WHAT IS BEING ASKED —
In the records below, find each line holding the word "ofNat" and copy it.

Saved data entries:
+ + +

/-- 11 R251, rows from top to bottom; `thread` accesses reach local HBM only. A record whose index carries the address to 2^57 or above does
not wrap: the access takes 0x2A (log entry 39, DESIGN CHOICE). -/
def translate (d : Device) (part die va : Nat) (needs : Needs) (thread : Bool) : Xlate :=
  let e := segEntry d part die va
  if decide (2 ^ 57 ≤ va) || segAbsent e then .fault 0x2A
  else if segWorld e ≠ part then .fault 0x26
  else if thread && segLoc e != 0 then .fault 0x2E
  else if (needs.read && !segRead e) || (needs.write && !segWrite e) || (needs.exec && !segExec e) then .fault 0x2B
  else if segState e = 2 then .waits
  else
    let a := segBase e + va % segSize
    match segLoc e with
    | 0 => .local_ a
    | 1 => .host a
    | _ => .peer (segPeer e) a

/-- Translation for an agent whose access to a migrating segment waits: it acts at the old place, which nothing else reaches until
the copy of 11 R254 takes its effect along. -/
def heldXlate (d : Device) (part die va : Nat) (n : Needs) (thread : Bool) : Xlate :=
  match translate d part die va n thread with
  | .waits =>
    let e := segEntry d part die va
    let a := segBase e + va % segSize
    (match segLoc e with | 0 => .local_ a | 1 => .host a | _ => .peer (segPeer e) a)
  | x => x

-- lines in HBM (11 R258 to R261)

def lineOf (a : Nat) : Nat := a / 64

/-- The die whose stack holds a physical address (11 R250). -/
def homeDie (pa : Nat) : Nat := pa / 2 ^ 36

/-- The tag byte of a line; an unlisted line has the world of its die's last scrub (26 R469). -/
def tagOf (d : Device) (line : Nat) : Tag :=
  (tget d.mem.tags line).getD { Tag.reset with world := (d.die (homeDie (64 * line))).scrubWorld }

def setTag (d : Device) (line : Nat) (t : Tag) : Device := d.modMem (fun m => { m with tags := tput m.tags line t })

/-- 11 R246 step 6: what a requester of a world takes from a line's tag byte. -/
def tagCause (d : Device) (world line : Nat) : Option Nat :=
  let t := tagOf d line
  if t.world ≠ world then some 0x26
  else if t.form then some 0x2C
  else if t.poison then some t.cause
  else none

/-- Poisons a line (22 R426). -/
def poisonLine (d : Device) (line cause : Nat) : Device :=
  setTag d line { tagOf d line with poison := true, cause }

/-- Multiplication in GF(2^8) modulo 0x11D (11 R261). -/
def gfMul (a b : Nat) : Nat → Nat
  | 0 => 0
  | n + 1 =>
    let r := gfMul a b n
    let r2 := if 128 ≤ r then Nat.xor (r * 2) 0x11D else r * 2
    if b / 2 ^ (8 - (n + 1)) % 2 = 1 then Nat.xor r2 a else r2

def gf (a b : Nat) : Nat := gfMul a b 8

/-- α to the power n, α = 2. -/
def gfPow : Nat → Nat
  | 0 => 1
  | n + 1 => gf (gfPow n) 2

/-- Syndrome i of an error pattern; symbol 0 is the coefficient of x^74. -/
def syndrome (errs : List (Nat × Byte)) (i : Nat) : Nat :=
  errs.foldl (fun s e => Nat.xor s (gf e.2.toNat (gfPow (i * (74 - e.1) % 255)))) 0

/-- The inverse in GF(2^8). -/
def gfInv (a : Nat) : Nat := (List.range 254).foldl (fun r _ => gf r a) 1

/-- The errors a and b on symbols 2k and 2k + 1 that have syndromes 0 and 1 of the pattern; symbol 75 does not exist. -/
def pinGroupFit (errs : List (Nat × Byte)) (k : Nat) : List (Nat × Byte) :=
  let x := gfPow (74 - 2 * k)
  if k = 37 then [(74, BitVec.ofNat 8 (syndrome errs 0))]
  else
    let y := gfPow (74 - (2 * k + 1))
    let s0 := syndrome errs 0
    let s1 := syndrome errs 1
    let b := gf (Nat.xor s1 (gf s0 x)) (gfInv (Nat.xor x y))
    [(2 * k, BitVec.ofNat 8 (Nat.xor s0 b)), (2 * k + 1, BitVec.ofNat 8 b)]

+ + +

YOUR RESPONSE —
  if k = 37 then [(74, BitVec.ofNat 8 (syndrome errs 0))]
    [(2 * k, BitVec.ofNat 8 (Nat.xor s0 b)), (2 * k + 1, BitVec.ofNat 8 b)]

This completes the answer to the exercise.